Although there are brief scenes of lovemaking between Shepherd and Lucky, this never takes away from the deadly danger they are in and how they handle it.
“It’s nice to have romance but that is not the main point of this book,” Belcamino stresses. “I looked at it as an action movie when I was writing. I like the dynamics of Shepherd and Lucky, righting a wrong, ensuring justice. I like that they are doing bad things for the right reasons.”
Belcamino grew up in Paradise, Calif., and fell in love with journalism when she attended California State University Long Beach. She has worked at the Contra Costa Times, Monterey Herald and Carmel Pine Cone newspapers in California, as well as White Bear Press in Minnesota.
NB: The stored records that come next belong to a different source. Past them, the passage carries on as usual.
-- ==== Sys2Proof/Machine/Flags.lean ====
section
/-! DEFINITION. The flag computations: notices and ATTN (chapter 10), the reserve flags (chapter 7), and the flags of a
journal line as a reply names them (chapter 5). -/

namespace Sys2Proof.Machine

/-! ## Notices and ATTN -/

/-- A notice's place in the order of R188. -/
def Notice.index : Notice → Fin 16
  | .restarted => 0
  | .clockInvalid => 1
  | .clockHeld => 2
  | .span => 3
  | .settled => 4
  | .journalFull => 5
  | .balanceLimit => 6
  | .feederA => 7
  | .feederB => 8
  | .meterSilent => 9
  | .householdFault => 10
  | .relayUnconfirmed => 11
  | .queueOverflow => 12
  | .substDropped => 13
  | .reserve => 14
  | .powerWarning => 15

/-- The sixteen notices in the order NOTICES reports them (R188). -/
def noticeOrder : List Notice :=
  [.restarted, .clockInvalid, .clockHeld, .span, .settled, .journalFull, .balanceLimit, .feederA, .feederB, .meterSilent,
    .householdFault, .relayUnconfirmed, .queueOverflow, .substDropped, .reserve, .powerWarning]

/-- A notice's name (R188). -/
def Notice.kw : Notice → Kw
  | .restarted => .RESTARTED
  | .clockInvalid => .CLOCK_INVALID
  | .clockHeld => .CLOCK_HELD
  | .span => .SPAN
  | .settled => .SETTLED
  | .journalFull => .JOURNAL_FULL
  | .balanceLimit => .BALANCE_LIMIT
  | .feederA => .FEEDER_A
  | .feederB => .FEEDER_B
  | .meterSilent => .METER_SILENT
  | .householdFault => .HOUSEHOLD_FAULT
  | .relayUnconfirmed => .RELAY_UNCONFIRMED
  | .queueOverflow => .QUEUE_OVERFLOW
  | .substDropped => .SUBST_DROPPED
  | .reserve => .RESERVE
  | .powerWarning => .POWER_WARNING

/-- The notice a word names, if any (R190, R191). -/
def noticeOf (k : Kw) : Option Notice := noticeOrder.find? fun n => n.kw = k

/-- The cell of a notice. -/
def Notices.cell (ns : Notices) (n : Notice) : NoticeCell := ns.cells[n.index]

/-- The cells with one notice's cell replaced. -/
def Notices.setCell (ns : Notices) (n : Notice) (c : NoticeCell) : Notices := { ns with cells := ns.cells.set n.index c }

/-- At least one notice has its flag set and its mask ON (R192). -/
def Notices.wantsAttention (ns : Notices) : Bool := ns.cells.toList.any fun c => c.flag && c.mask

/-- ATTN follows the notices while the part runs, and is low in reset and in start-up (R192, R205). -/
def State.driveAttn (s : State) : State :=
  s.withNotices { s.notices with attn := s.running && s.notices.wantsAttention }

/-- A notice set once: its flag is set, its count rises by 1 wrapping from 255 to 0, and ATTN follows (R188, R192). -/
def State.notify (s : State) (n : Notice) : State :=
  let c := s.notices.cell n
  (s.withNotices (s.notices.setCell n { c with flag := true, count := (c.count + 1) % 256 })).driveAttn

/-- A notice set a number of times in one event (R188). -/
def State.notifyTimes (s : State) (n : Notice) : Nat → State
  | 0 => s
  | k + 1 => (s.notify n).notifyTimes n k

/-- A feeder's own notice (R125). -/
def feederNotice : Feeder → Notice
  | .A => .feederA
  | .B => .feederB

/-- Every flag clear and every count 0, the masks kept (R188). -/
def Notices.cleared (ns : Notices) : Notices :=
  { cells := tabulate 16 fun i => { flag := false, count := 0, mask := ns.cells[i].mask }, attn := false }

/-! ## Reserve flags -/

/-- No reserve flag. -/
def ReserveFlags.empty : ReserveFlags := { scarce := false, surplus := false, stale := false }

/-- The effective reserve state (R147). -/
def WatchState.effective : WatchState → Condition
  | .live c => c
  | .stale c => c

/-- The reserve state is STALE (R136). -/
def WatchState.isStale : WatchState → Bool
  | .live _ => false
  | .stale _ => true

/-- The flags of the state at one moment, which the accumulator holds after a hand-over (R150). -/
def WatchState.flags (w : WatchState) : ReserveFlags :=
  { scarce := w.effective = .scarce, surplus := w.effective = .surplus, stale := w.isStale }

/-- Two sets of reserve flags joined; a flag already held stays held (R149). -/
def ReserveFlags.join (a b : ReserveFlags) : ReserveFlags :=
  { scarce := a.scarce || b.scarce, surplus := a.surplus || b.surplus, stale := a.stale || b.stale }

/-- The names of the reserve flags held, for BOOKREAD, JREAD and RESREAD. Their order is that in which R43, R99 and R149 name the
values (DESIGN CHOICE, log 51: R66, R103 and R154 give the names no order). -/
def ReserveFlags.names (f : ReserveFlags) : List Kw :=
  (if f.scarce then [.SCARCE_SEEN] else []) ++ (if f.surplus then [.SURPLUS_SEEN] else []) ++
    (if f.stale then [.STALE_SEEN] else [])

/-- Names joined by commas, or a stated field when there is none (R66, R103, R154). -/
def namesOr (none : Field) (ks : List Kw) : Field := if ks = [] then none else .names ks

/-! ## Flags of a SETTLED line -/

/-- A line flag's name (R79, R100). -/
def LineFlag.kw : LineFlag → Kw
  | .base => .BASE
  | .capped => .CAPPED
  | .ahead => .AHEAD
  | .regression => .REGRESSION
  | .subst => .SUBST
  | .missing => .MISSING
  | .notHeld => .NOT_HELD
  | .vacated => .VACATED

end Sys2Proof.Machine
end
When she was a police reporter for the Contra Costa paper she looked into the eyes of serial killer Curtis Dean Anderson during interviews. He was a cab driver awaiting trial for kidnapping a 7-year-old girl in a small California town. She and two colleagues broke the story about Laci Peterson’s remains being found in the ocean and she was among the first with news that passengers fought back when United Airlines Flight 93 was hijacked on 9/11 and crashed in Pennsylvania.
Belcamino’s debut novel, “Blessed are the Dead,” came out in 2014. It is based on the notes, articles and other material she kept during her time writing about Anderson, who died in prison.
Now that “Shepherd and The Fox” is in the world ( Severn River Publishing , $16.99), Belcamino is working on a domestic suspense novel and finishing a proposal for a nonfiction book about dating for people over 50. She’s also mom to two daughters in college whose father is her ex-husband.
Good question: Will The Four who gave birth to “Shepherd and The Fox” ever meet in person?
“Maybe on the red carpet in Hollywood when the movie comes out,” Belcamino says with a laugh.
Belcamino and her award-winning friend Jess Lourey (“The Taken Ones,” “Unspeakable Things” and other thrillers) will be guest authors at Minnesota Mystery Night on March 18 at Axel’s restaurant in Mendota. The event is sold out, though you can sign up for the wait list.
“Jess is one of my favorite people,” Belcamino says. “I am so grateful for her friendship. She’s an inspiration to me in most areas of my life. And she probably works harder than almost any writer I ever met.”